-- ==== Sys2Proof/Laws/State.lean ====
section
/-! SUPPORT. One lemma per field per update of the device, so that no proof unfolds a record update. -/
namespace Sys2Proof.Machine

/-! ### Tables -/

@[simp] theorem getT_putT_same {α : Type} (x : α) (k : Nat) (v : α) (t : List (Nat × α)) : getT x k (putT k v t) = v := by
  induction t with
  | nil => simp [putT, getT]
  | cons p t ih =>
    obtain ⟨j, w⟩ := p
    simp only [putT]
    split
    · simp [getT]
    · split
      · simp [getT]
      · rename_i h; simp only [getT]; rw [if_neg (fun e => h e.symm)]; exact ih

theorem getT_putT_ne {α : Type} (x : α) {k i : Nat} (h : i ≠ k) (v : α) (t : List (Nat × α)) :
    getT x i (putT k v t) = getT x i t := by
  induction t with
  | nil => simp only [putT, getT]; rw [if_neg (fun e => h e.symm)]
  | cons p t ih =>
    obtain ⟨j, w⟩ := p
    simp only [putT]
    split
    · simp only [getT]; rw [if_neg (fun e => h e.symm)]
    · split
      · subst k; simp only [getT]; rw [if_neg (fun e => h e.symm), if_neg (fun e => h e.symm)]
      · simp only [getT, ih]

/-- What a table reads after one entry is written. -/
theorem getT_putT {α : Type} (x : α) (k i : Nat) (v : α) (t : List (Nat × α)) :
    getT x i (putT k v t) = if i = k then v else getT x i t := by
  by_cases h : i = k
  · subst h; simp
  · rw [if_neg h, getT_putT_ne x h]

/-! ### The derived operations -/

@[simp] theorem Dev.setB_eq (d : Dev) (f : Fld) (b : Bool) : d.setB f b = d.set f (b2n b) := rfl
@[simp] theorem Dev.setI_eq (d : Dev) (f : Fld) (i : Int) : d.setI f i = d.set f (ofSigned f.width i) := rfl
@[simp] theorem Dev.setBoth_eq (d : Dev) (f : Fld) (v : Nat) : d.setBoth f v = (d.set f v).setForce f v := rfl
@[simp] theorem Dev.setBothI_eq (d : Dev) (f : Fld) (i : Int) :
    d.setBothI f i = (d.set f (ofSigned f.width i)).setForce f (ofSigned f.width i) := rfl
@[simp] theorem Dev.addWrap_eq (d : Dev) (f : Fld) (k : Nat) : d.addWrap f k = d.set f (d.get f + k) := rfl
@[simp] theorem Dev.addSat_eq (d : Dev) (f : Fld) (k : Nat) :
    d.addSat f k = d.set f (min (d.get f + k) (2 ^ f.width - 1)) := rfl
@[simp] theorem Dev.updChan_eq (d : Dev) (n : Nat) (g : Chan → Chan) : d.updChan n g = d.setChan n (g (d.chan n)) := rfl
@[simp] theorem Dev.updLane_eq (d : Dev) (l : Nat) (g : Lane → Lane) : d.updLane l g = d.setLane l (g (d.lane l)) := rfl
@[simp] theorem Dev.updDom_eq (d : Dev) (k : Nat) (g : Dom → Dom) : d.updDom k g = d.setDom k (g (d.dom k)) := rfl
@[simp] theorem Dev.updRing_eq (d : Dev) (r : Nat) (g : Ring → Ring) : d.updRing r g = d.setRing r (g (d.ring r)) := rfl

/-! ### Fields of the register store -/

/-- A field reads what was last set in it, cut to its width; every other field reads as before. -/
theorem Dev.get_set (d : Dev) (f g : Fld) (v : Nat) :
    (d.set f v).get g = if g.key = f.key then v % 2 ^ f.width else d.get g := by
  simp only [Dev.get, Dev.set, getT_putT]

@[simp] theorem Dev.get_set_same (d : Dev) (f : Fld) (v : Nat) : (d.set f v).get f = v % 2 ^ f.width := by
  simp [Dev.get_set]

theorem Dev.get_set_ne (d : Dev) {f g : Fld} (h : g.key ≠ f.key) (v : Nat) : (d.set f v).get g = d.get g := by
  rw [Dev.get_set, if_neg h]

@[simp] theorem Dev.get_setForce (d : Dev) (f : Fld) (v : Nat) (g : Fld) : (d.setForce f v).get g = d.get g := rfl
@[simp] theorem Dev.get_setChan (d : Dev) (n : Nat) (c : Chan) (g : Fld) : (d.setChan n c).get g = d.get g := rfl
@[simp] theorem Dev.get_setSlot (d : Dev) (n : Nat) (c : Slot) (g : Fld) : (d.setSlot n c).get g = d.get g := rfl
@[simp] theorem Dev.get_setLane (d : Dev) (n : Nat) (c : Lane) (g : Fld) : (d.setLane n c).get g = d.get g := rfl
@[simp] theorem Dev.get_setDom (d : Dev) (n : Nat) (c : Dom) (g : Fld) : (d.setDom n c).get g = d.get g := rfl
@[simp] theorem Dev.get_setRing (d : Dev) (n : Nat) (c : Ring) (g : Fld) : (d.setRing n c).get g = d.get g := rfl
@[simp] theorem Dev.get_setXing (d : Dev) (n : Nat) (c : Cross) (g : Fld) : (d.setXing n c).get g = d.get g := rfl
@[simp] theorem Dev.get_emit (d : Dev) (o : Out) (g : Fld) : (d.emit o).get g = d.get g := rfl
@[simp] theorem Dev.get_enqueue (d : Dev) (q : Queued) (g : Fld) : (d.enqueue q).get g = d.get g := rfl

:: Assignment ::
Output, unchanged, the lines of the listing above from the first one through the one holding "v).setForce f v := rfl". Leave out every line after it.

:: Answer ::
-- ==== Sys2Proof/Laws/State.lean ====
section
/-! SUPPORT. One lemma per field per update of the device, so that no proof unfolds a record update. -/
namespace Sys2Proof.Machine

/-! ### Tables -/

@[simp] theorem getT_putT_same {α : Type} (x : α) (k : Nat) (v : α) (t : List (Nat × α)) : getT x k (putT k v t) = v := by
  induction t with
  | nil => simp [putT, getT]
  | cons p t ih =>
    obtain ⟨j, w⟩ := p
    simp only [putT]
    split
    · simp [getT]
    · split
      · simp [getT]
      · rename_i h; simp only [getT]; rw [if_neg (fun e => h e.symm)]; exact ih

theorem getT_putT_ne {α : Type} (x : α) {k i : Nat} (h : i ≠ k) (v : α) (t : List (Nat × α)) :
    getT x i (putT k v t) = getT x i t := by
  induction t with
  | nil => simp only [putT, getT]; rw [if_neg (fun e => h e.symm)]
  | cons p t ih =>
    obtain ⟨j, w⟩ := p
    simp only [putT]
    split
    · simp only [getT]; rw [if_neg (fun e => h e.symm)]
    · split
      · subst k; simp only [getT]; rw [if_neg (fun e => h e.symm), if_neg (fun e => h e.symm)]
      · simp only [getT, ih]

/-- What a table reads after one entry is written. -/
theorem getT_putT {α : Type} (x : α) (k i : Nat) (v : α) (t : List (Nat × α)) :
    getT x i (putT k v t) = if i = k then v else getT x i t := by
  by_cases h : i = k
  · subst h; simp
  · rw [if_neg h, getT_putT_ne x h]

/-! ### The derived operations -/

@[simp] theorem Dev.setB_eq (d : Dev) (f : Fld) (b : Bool) : d.setB f b = d.set f (b2n b) := rfl
@[simp] theorem Dev.setI_eq (d : Dev) (f : Fld) (i : Int) : d.setI f i = d.set f (ofSigned f.width i) := rfl
@[simp] theorem Dev.setBoth_eq (d : Dev) (f : Fld) (v : Nat) : d.setBoth f v = (d.set f v).setForce f v := rfl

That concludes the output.